Mention “spirituality” in relation to modern or contemporary art in a United States metropolis, and chances are you’ll get some eye rolls. Mestre Didi: Spiritual Form at El Museo del Barrio makes it clear from the beginning that the word is used with intention.
The show surveys Afro-Brazilian artist Deoscóredes Maximiliano dos Santos, better known as Mestre (Master) Didi, who was also a Candomblé priest, and the mixed-media sculptures on view are related to liturgical objects used in ceremonies for the African diasporic religion. Just as important, though, is the form. Born in 1917 in Salvador, Brazil, Mestre Didi began exhibiting his sculptures in the 1960s, drawing a distinction between the objects used in religious ceremonies and those shown in art institutions; by the time of his death in 2013, he had established an international art practice. In doing so, he foregrounded African diasporic perspectives in Brazilian art and asserted the presence of alternative modernisms in a Eurocentric art world.

Spiritual Form, Mestre Didi’s first monographic exhibition in the US in 25 years, is a thorough introduction to Candomblé cosmology and its African roots that guided the artist, as well as his influence on his peers and later generations of artists: The show is supplemented with works by other Afro-Brazilian artists (including “Igi Axé,” 2024, a stunning, green tree-like sculpture by Antonio Oloxedê, Didi’s grandson). The sculptures range from small pieces based on scepters used in Candomblé ceremonies to elaborate, towering works that combine the iconography of different orishas — deities in the Candomblé pantheon.

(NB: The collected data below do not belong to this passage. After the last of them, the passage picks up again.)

/-- The same command word does the same in both. -/
theorem SameSession.runWord (w : CmdWord) :
    ∃ t t', runWord w s = .next t ∧ runWord w s' = .next t' ∧ SameSession t t' := by
  unfold Machine.runWord
  by_cases hf : s.st = .fault
  · have hf' : s'.st = .fault := h.st.trans hf
    refine ⟨s, s', ?_, ?_, h⟩ <;> cases decode w <;> simp [exec_inFault, runIllegal, hf, hf']
  · have hf' : s'.st ≠ .fault := by rwa [h.st]
    cases decode w with
    | error e => exact ⟨_, _, runIllegal_eq s hf, runIllegal_eq s' hf', h.precise _ hf⟩
    | ok i =>
      cases ha : accepted s.st i with
      | true => exact h.exec_accepted ha
      | false =>
        exact ⟨_, _, exec_outOfSequence hf ha, exec_outOfSequence hf' (h.st ▸ ha), h.precise _ hf⟩

/-- One step keeps two engines in the same session. -/
theorem SameSession.step : ∃ t t', step s = .next t ∧ step s' = .next t' ∧ SameSession t t' := by
  rcases hh : s.host with _ | ⟨a, rest⟩
  · exact ⟨s, s', step_idle hh, step_idle (h.host.trans hh), h⟩
  · rw [step_action hh, step_action (h.host.trans hh)]
    cases a with
    | command w => exact (h.withHost rest).runWord w
    | reset => exact ⟨_, _, rfl, rfl, sameSession_reset h.cfg rfl h.sink⟩
    | readStatus => exact ⟨_, _, rfl, rfl, (h.withHost rest).readStatus⟩

/-- Any number of steps do. -/
theorem SameSession.run {n : Nat} {t t' : State} (he : core.run n s = .next t) (he' : core.run n s' = .next t') :
    SameSession t t' := by
  induction n generalizing s s' with
  | zero =>
    obtain rfl := Host.Outcome.next.inj he
    obtain rfl := Host.Outcome.next.inj he'
    exact h
  | succ n ih =>
    obtain ⟨u, u', hu, hu', hsame⟩ := h.step
    rw [core_run_succ hu] at he
    rw [core_run_succ hu'] at he'
    exact ih hsame he he'

/-- Where the registers agree so does STATUS. -/
theorem SameSession.status_eq (hc : s.cause ≠ .sinkError) : s'.status = s.status := by
  rw [h.eq_withRecords hc]
  simp only [State.status, State.withRecords, hc, and_false, if_false]
  rfl

end

/-- Settles O45: the reset brings the two engines into the same session, and every step keeps them there. -/
theorem sessionsShareNothing : Obligations.SessionsShareNothing := by
  unfold Obligations.SessionsShareNothing
  intro s s' t t' n ⟨rest, hreset⟩ hhost hsink hcfg he he'
  rw [core_run_succ (step_action hreset)] at he
  rw [core_run_succ (step_action (hhost ▸ hreset))] at he'
  have hsame : SameSession (resetEngine { s with host := rest }) (resetEngine { s' with host := rest }) :=
    sameSession_reset hcfg.symm rfl hsink.symm
  have h := hsame.run he he'
  exact ⟨h.st.symm, h.cause.symm, h.out.symm, fun hc => ⟨(h.registers hc).symm, (h.status_eq hc).symm⟩⟩

/-! The STATUS word. -/

theorem St.code_toNat (st : St) :
    st.code.toNat = match st with | .idle => 0 | .stream => 1 | .done => 2 | .fault => 3 := by
  cases st <;> rfl

theorem Cause.code_toNat (c : Cause) :
    c.code.toNat = match c with | .noFault => 0 | .illegalCmd => 1 | .sequence => 2 | .sinkError => 3 := by
  cases c <;> rfl

theorem State.dictFull_iff (s : State) : s.dictFull = true ↔ s.next.toNat = 512 := by
  rw [State.dictFull, beq_iff_eq, ← BitVec.toNat_inj]; rfl

theorem State.w9_iff (s : State) : s.w9 = true ↔ s.width.toNat = 9 := by
  rw [State.w9, beq_iff_eq, ← BitVec.toNat_inj]; rfl

theorem State.pendValid_iff (s : State) : s.pendValid = true ↔ s.pend ≠ none := by
  rw [State.pendValid, Option.isSome_iff_ne_none]

theorem State.pendValid_toNat (s : State) : s.pendValid.toNat = match s.pend with | none => 0 | some _ => 1 := by
  rw [State.pendValid]; cases s.pend <;> rfl

theorem toNat_eq_ite_of_iff {b : Bool} {p : Prop} [Decidable p] (h : b = true ↔ p) :
    b.toNat = if p then 1 else 0 := by
  cases b <;> simp_all

/-- STATUS as the sum of its fields, the lowest first (R32). -/
theorem State.status_toNat {s : State} (h : ¬(s.st = .fault ∧ s.cause = .sinkError)) :
    s.status.toNat = s.st.code.toNat + 2 ^ 2 * s.dictFull.toNat + 2 ^ 3 * s.pendValid.toNat +
      2 ^ 4 * s.cause.code.toNat + 2 ^ 8 * s.cnt.toNat + 2 ^ 13 * s.w9.toNat + 2 ^ 16 * s.next.toNat := by
  rw [State.status, if_neg h, statusWord_toNat]
  omega

/-- Settles O15: the sum of `State.status_toNat`, each field by its own lemma. -/
theorem statusWordLayout : Obligations.StatusWordLayout := by
  unfold Obligations.StatusWordLayout
  intro s h
  have hsum := State.status_toNat h
  rw [St.code_toNat, Cause.code_toNat, s.pendValid_toNat, toNat_eq_ite_of_iff s.dictFull_iff,
    toNat_eq_ite_of_iff s.w9_iff] at hsum
  exact hsum

/-- Settles O16. -/
theorem statusReadHasNoSideEffect : Obligations.StatusReadHasNoSideEffect := by
  unfold Obligations.StatusReadHasNoSideEffect
  intro s rest h
  rw [step_action h]
  rfl

theorem initialEntry_eq (k : Code) : initialEntry k =
    if k.toNat < 256 then .str [BitVec.ofNat 8 k.toNat] else if k.toNat = 256 then .reserved else .empty := by
  have h : k = 256 ↔ k.toNat = 256 := by rw [← BitVec.toNat_inj]; rfl
  simp only [initialEntry, h]
  rfl

/-- Settles O13. -/
theorem resetValues : Obligations.ResetValues := by
  unfold Obligations.ResetValues
  rintro ⟨w⟩
  refine ⟨rfl, rfl, initialEntry_eq, rfl, rfl, rfl, rfl, rfl, ?_, rfl, ?_⟩ <;> cases w <;> rfl

/-! What a step that is no reset and no SINK_ERROR does to the dictionary and to PEND. -/

/-- After BYTE a code is pending: the one found, or on a miss the byte's own (R120). -/
theorem byteFinal_pend {s : State} (hI : s.Inv) (h : s.EngineInv) (b : Byte) :
    (commandFinal (.byte b) s).pend ≠ none := by
  rw [commandFinal_byte]
  cases hl : dictLookup s.dict (s.cand ++ [b]) with
  | some k => simp
  | none => rw [missFinal_pend, (learn_inv hI h hl).1.lookup_literal b]; simp

/-- No command takes PEND back to none (R123). -/
theorem commandFinal_pend {s : State} (hI : s.Inv) (h : s.EngineInv) (i : Instr) (hp : s.pend ≠ none) :
    (commandFinal i s).pend ≠ none := by
  cases i with
  | start => exact hp
  | byte b => exact byteFinal_pend hI h b
  | endInput => exact hp

section
variable {s t : State} (hI : s.Inv) (he : step s = .next t) (hnr : ¬ s.ResetsNext) (hc : t.cause ≠ .sinkError)
include hI he hnr hc

/-- Only a reset leaves a SINK_ERROR behind, so before such a step the engine's invariant holds. -/
theorem engineInv_of_step : s.EngineInv := by
  refine hI.engine ?_
  rcases step_cases he hnr hc with ⟨-, -, hcause | hf⟩ | ⟨w, i, rest, -, -, ha, -⟩
  · exact hcause ▸ hc
  · rw [hI.faultCause.2 hf]; decide
  · rw [hI.faultCause.2 (accepted_not_fault ha)]; decide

In “Ope Awo Ibo – Mysterious palm of the woods” (2004/2011), a base made of palm tree ribs adorned with red and black leather, along with beads and cowrie shells, gives way to a leaf-like blossom composed of multicolored fabric, sheltering a wild outgrowth of the plant. “Ejolorun” (1990), one of the few works that diverges from the totemic format, is a snake poised on the floor in a figure eight. The title refers to the Yoruba word for snake (“ejo”), while the serpent signifies the orisha Oshumare, who connects heaven and earth in Yoruba mythology. In other works, such as “Igi Nilé Ati Ejo Ori Meji – Tree of earth with two-headed serpent” (1990s), limbs branch off a central trunk and pirouette around one another in elegant nods to the relationship between the animate earth and the spirit in Candomblé cosmology.

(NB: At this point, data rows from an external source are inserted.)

-- ==== Sys2Proof/Machine/Dispatch.lean ====
section
/-! DEFINITION. One arm per instruction (spec 44_control R130, test 5: "execute the command's rule"). -/

namespace Sys2Proof.Machine

def exec (i : Instr) (s : State) : Host.Outcome State Fault Refusal :=
  match i with
  | .nop => Sys2Proof.Machine.execNop s
  | .clr => Sys2Proof.Machine.execClr s
  | .encb L => Sys2Proof.Machine.execEncb L s
  | .encp b => Sys2Proof.Machine.execEncp b s
  | .ence => Sys2Proof.Machine.execEnce s
  | .decb => Sys2Proof.Machine.execDecb s
  | .decp b => Sys2Proof.Machine.execDecp b s
  | .dece => Sys2Proof.Machine.execDece s
  | .cbrd v => Sys2Proof.Machine.execCbrd v s
  | .tok0 => Sys2Proof.Machine.execTok0 s
  | .tok1 => Sys2Proof.Machine.execTok1 s
  | .tok2 => Sys2Proof.Machine.execTok2 s
  | .tok3 => Sys2Proof.Machine.execTok3 s
  | .tok4 => Sys2Proof.Machine.execTok4 s
  | .tok5 => Sys2Proof.Machine.execTok5 s
  | .tok6 => Sys2Proof.Machine.execTok6 s
  | .tok7 => Sys2Proof.Machine.execTok7 s
  | .tok8 => Sys2Proof.Machine.execTok8 s
  | .tok9 => Sys2Proof.Machine.execTok9 s
  | .tok10 => Sys2Proof.Machine.execTok10 s
  | .tok11 => Sys2Proof.Machine.execTok11 s
  | .tok12 => Sys2Proof.Machine.execTok12 s
  | .tok13 => Sys2Proof.Machine.execTok13 s
  | .tok14 => Sys2Proof.Machine.execTok14 s
  | .tok15 => Sys2Proof.Machine.execTok15 s
  | .tok16 => Sys2Proof.Machine.execTok16 s
  | .tok17 => Sys2Proof.Machine.execTok17 s
  | .tok18 => Sys2Proof.Machine.execTok18 s
  | .tok19 => Sys2Proof.Machine.execTok19 s
  | .tok20 => Sys2Proof.Machine.execTok20 s
  | .tok21 => Sys2Proof.Machine.execTok21 s
  | .tok22 => Sys2Proof.Machine.execTok22 s
  | .tok23 => Sys2Proof.Machine.execTok23 s
  | .tok24 => Sys2Proof.Machine.execTok24 s
  | .tok25 => Sys2Proof.Machine.execTok25 s
  | .tok26 => Sys2Proof.Machine.execTok26 s
  | .tok27 => Sys2Proof.Machine.execTok27 s
  | .tok28 => Sys2Proof.Machine.execTok28 s
  | .tok29 => Sys2Proof.Machine.execTok29 s
  | .tok30 => Sys2Proof.Machine.execTok30 s
  | .tok31 => Sys2Proof.Machine.execTok31 s
  | .tok32 => Sys2Proof.Machine.execTok32 s
  | .tok33 => Sys2Proof.Machine.execTok33 s
  | .tok34 => Sys2Proof.Machine.execTok34 s
  | .tok35 => Sys2Proof.Machine.execTok35 s
  | .tok36 => Sys2Proof.Machine.execTok36 s
  | .tok37 => Sys2Proof.Machine.execTok37 s
  | .tok38 => Sys2Proof.Machine.execTok38 s
  | .tok39 => Sys2Proof.Machine.execTok39 s
  | .tok40 => Sys2Proof.Machine.execTok40 s
  | .tok41 => Sys2Proof.Machine.execTok41 s
  | .tok42 => Sys2Proof.Machine.execTok42 s
  | .tok43 => Sys2Proof.Machine.execTok43 s
  | .tok44 => Sys2Proof.Machine.execTok44 s
  | .tok45 => Sys2Proof.Machine.execTok45 s
  | .tok46 => Sys2Proof.Machine.execTok46 s
  | .tok47 => Sys2Proof.Machine.execTok47 s
  | .tok48 => Sys2Proof.Machine.execTok48 s
  | .tok49 => Sys2Proof.Machine.execTok49 s
  | .tok50 => Sys2Proof.Machine.execTok50 s
  | .tok51 => Sys2Proof.Machine.execTok51 s
  | .tok52 => Sys2Proof.Machine.execTok52 s
  | .tok53 => Sys2Proof.Machine.execTok53 s
  | .tok54 => Sys2Proof.Machine.execTok54 s
  | .tok55 => Sys2Proof.Machine.execTok55 s
  | .tok56 => Sys2Proof.Machine.execTok56 s
  | .tok57 => Sys2Proof.Machine.execTok57 s
  | .tok58 => Sys2Proof.Machine.execTok58 s
  | .tok59 => Sys2Proof.Machine.execTok59 s
  | .tok60 => Sys2Proof.Machine.execTok60 s
  | .tok61 => Sys2Proof.Machine.execTok61 s
  | .tok62 => Sys2Proof.Machine.execTok62 s
  | .tok63 => Sys2Proof.Machine.execTok63 s

end Sys2Proof.Machine
end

Among the standout works by other artists are Nádia Taquary’s wall-hanging sculptures, which capture the sumptuous textures and colors of cowrie shells, glass beads, and raffia, and “Ijó Mimó” (2019) by the show’s co-curator, artist Ayrson Heráclito, which consists of a video on three screens of a dance performance by dancer Negrizu and dancer and choreographer (and Mestre Didi’s daughter) Inaicyra Falcão.
As someone who was previously unfamiliar with Didi, I left the show grateful to El Museo del Barrio for bringing his work to a new generation of US museum-goers, and disappointed that other major museums (the Museum of Modern Art, for instance) hadn’t already mounted a retrospective. In the whole story of modern art, Europe and North America are just one chapter that we should have moved beyond long ago.








Mestre Didi: Spiritual Form continues at El Museo del Barrio (1230 Fifth Avenue, East Harlem, Manhattan) through July 13. The exhibition was curated by Rodrigo Moura and Ayrson Heráclito with curatorial fellow Chloë Courtney.